61. The apparatus of claim 60 , wherein said wash buffer is selected from the group consisting of an acid, a base, a salt, a denaturant, an oxidant and a reducing agent.
62. The apparatus of claim 51 , wherein the beads are formed by compaction.
63. The apparatus of claim 51 , wherein each of the beads further having a predetermined affinity to one analyte of a plurality of analytes, such that each magnetic response corresponds to one said affinity.
64. The apparatus of claim 63 , wherein said analytes are dissolved, suspended or emulsed in a solution.
65. The apparatus of claim 63 , wherein said analytes are selected from the group consisting of proteins, nucleic acids, viruses, bacteria and cells.
66. The apparatus of claim 51 , wherein each of the beads include an affinity moiety.

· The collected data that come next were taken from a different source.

-- ==== Sys2Proof/Machine/Run.lean ====
section
/-! DEFINITION. Runs of the machine, and what ends one: the parameter `end_of_run` of spec/00_scope.md R8 (D12). -/

namespace Sys2Proof.Machine

/-- The instances of `end_of_run` that D12 suggests. A run takes any predicate of the state. -/
inductive EndOfRun where
  /-- The PC reaches the byte address. -/
  | reaches (a : Addr)
  /-- The branch to itself, 0xEAFFFFFE, is about to execute with interrupts masked or absent. -/
  | loops
  /-- The software interrupt with this comment is about to be taken. -/
  | calls (comment : BitVec 24)
deriving DecidableEq, Repr

/-- Are FIQ and IRQ masked, or requested neither now nor by any later input? -/
def State.noInterrupts (s : State) : Bool :=
  let quiet (y : Sync) (low : Inputs → Bool) : Bool := !y.last && !y.before && s.inputs.all (fun e => !low e)
  (s.psr.f || quiet s.fiqSync (·.fiqLow)) && (s.psr.i || quiet s.irqSync (·.irqLow))

/-- Is the run at its end (R8, D12)? -/
def EndOfRun.holds (e : EndOfRun) (s : State) : Bool :=
  match e with
  | .reaches a => s.addr == a
  | .loops => !s.fetched.invalid && s.fetched.word == 0xEAFFFFFE && s.noInterrupts
  | .calls n =>
    !s.fetched.invalid && match decodeWord s.fetched.word with
      | .swi c m => condPassed c s.psr && m == n
      | _ => false

/-- At most `n` steps, ending where `ended` holds; the last state answered need not be at the end when the steps run out. -/
def runUntil (ended : State → Bool) : Nat → State → Result
  | 0, s => .next s
  | n + 1, s =>
    if ended s then .next s
    else match step s with
      | .next t => runUntil ended n t
      | .fault e => .fault e
      | .refused e => .refused e

end Sys2Proof.Machine
end

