/-- R232, R233: a load writes Rd, its base where that is written back, and R14_svc by an exception. -/
theorem writesWithin_loadTransfer {read : State → Addr → Bool → Option Word} {c : Cond} {p u w : Bool} {rn rd : Reg}
    {o : Offset} (h : loadTransfer read c p u w rn rd o st = .next t) :
    WritesWithin st t (st.transferWritten (if writesBack p w then [rd, rn] else [rd])) st.mem := by
  rcases loadTransfer_next h with rfl | rfl | rfl | ⟨v, -, -, -, h⟩
  · exact writesWithin_advance ..
  · exact writesWithin_raise .refl rfl (link_mem_transferWritten _ rfl) rfl
  · rw [busGap_none quiet]
    exact writesWithin_raise .refl rfl (link_mem_transferWritten _ rfl) rfl
  rw [busGap_none quiet] at h
  generalize writesBack p w = back at h ⊢
  generalize st.transferIndex u rn o = idx at h
  let within := (st.transferWritten (if back then [rd, rn] else [rd])).regs
  have loaded (x : Word) : RegsWithin st.regs (st.writeX rd x).regs within :=
    regsWithin_writeX x (named_mem_transferWritten (by split <;> simp))
  have based : RegsWithin st.regs (if back then st.writeX rn idx else st).regs within := by
    cases back with
    | false => exact .refl
    | true => exact regsWithin_writeX idx (named_mem_transferWritten (by simp))
  have basedPsr : (if back then st.writeX rn idx else st).psr = st.psr := by split <;> simp
  have basedMem : (if back then st.writeX rn idx else st).mem = st.mem := by split <;> simp
  obtain ⟨-, -, ⟨-, rfl⟩ | ⟨-, -, -, x, -, rfl⟩ | ⟨-, -, rfl⟩⟩ := finishLoad_next h
  · exact writesWithin_of_psr_eq based basedPsr basedMem
  · exact writesWithin_of_psr_eq (loaded x) (writeX_psr ..) (writeX_mem ..)
  · refine writesWithin_of_psr_eq (based.trans (regsWithin_writeX v ?_)) ((writeX_psr ..).trans basedPsr)
      ((writeX_mem ..).trans basedMem)
    rw [basedPsr]
    exact named_mem_transferWritten (by split <;> simp)

/-- R232, R234: a store writes its base where that is written back, and R14_svc by an exception. -/
theorem writesWithin_storeTransfer {byte : Bool} {c : Cond} {p u w : Bool} {rn rd : Reg} {o : Offset}
    (passed : condPassed c st.psr = true) (h : storeTransfer (singleWrite byte) c p u w rn rd o st = .next t) :
    WritesWithin st t (st.transferWritten (if writesBack p w then [rn] else []))
      (st.storedSingle (singleWrite byte) p u w rn rd o) := by
  rw [storeTransfer, whenPassed_passed passed] at h
  unfold State.storedSingle
  split at h
  · exact nomatch h
  split at h
  next illegal =>
    injection h with h
    subst h
    exact writesWithin_raise .refl rfl (link_mem_transferWritten _ rfl) (if_pos illegal).symm
  next legal =>
    rw [if_neg legal]
    split at h
    next aborted =>
      injection h with h
      subst h
      rw [aborted, busGap_none quiet]
      exact writesWithin_raise .refl rfl (link_mem_transferWritten _ rfl) rfl
    next m accepted =>
      obtain ⟨regs, psr⟩ : m.regs = st.regs ∧ m.psr = st.psr := by
        rw [storeAccess_single, busGap_none quiet] at accepted
        rw [writeAccess_eq accepted]
        exact ⟨rfl, rfl⟩
      have kept {l : List PReg} : RegsWithin st.regs m.regs l := regs ▸ .refl
      rw [accepted]
      split at h
      next back =>
        obtain ⟨-, h⟩ := guardWrites_next h
        injection h with h
        subst h
        refine writesWithin_of_psr_eq (kept.trans (regsWithin_writeX _ ?_)) ((writeX_psr ..).trans psr) (writeX_mem ..)
        rw [psr]
        exact named_mem_transferWritten (by simp [back])
      next =>
        injection h with h
        subst h
        exact writesWithin_of_psr_eq kept psr rfl

end

/-! ## Block data transfer -/

section

variable {st t : State}

/-- R264: the write-back of a block transfer writes its base. -/
theorem regsWithin_blockBack (user u w : Bool) (rn : Reg) (list : BitVec 16) :
    RegsWithin st.regs (st.blockBack u w rn list).regs (st.blockBaseWritten user w rn) := by
  cases w with
  | false => exact .refl
  | true =>
    exact regsWithin_writeX _ fun q named => List.mem_append_left _ (List.mem_append_left _ (mem_reached_of_named named))

theorem blockBack_psr (u w : Bool) (rn : Reg) (list : BitVec 16) : (st.blockBack u w rn list).psr = st.psr := by
  rw [blockBack_eq_withRegs]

67. The apparatus of claim 66 , wherein said affinity moiety is capable of binding to an analyte by means of an ionic linkage or a non-ionic linkage.
68. The apparatus of claim 63 , wherein said analyte is selected from the group consisting of a protein, a nucleic acid, a virus, a bacterium and a cell.
69. The apparatus of claim 66 , wherein said affinity moiety is capable of binding to an analyte by means of covalent linkage or a non-covalent linkage.
70. The apparatus of claim 66 , wherein said affinity moiety is adsorbed onto a surface of the beads.
71. The apparatus of claim 70 , wherein said affinity moiety is covalently linked to said beads.
72. The apparatus of claim 66 , wherein said affinity moiety is selected from the group consisting of a nucleic acid, an antibody, an antigen, a receptor, a ligand, an enzyme, a substrate and an inhibitor.
73. The apparatus of claim 51 , wherein said mechanism for generating a magnetic field sequentially increases said magnetic field strength.
74. The apparatus of claim 51 , wherein said mechanism for generating a magnetic field comprises a plurality of permanent magnets.
75. The apparatus of claim 51 , wherein said mechanism for generating a magnetic field comprises at least one electromagnet.
76. The apparatus of claim 51 , wherein said mechanism for generating a magnetic field comprises an electromagnetic stick.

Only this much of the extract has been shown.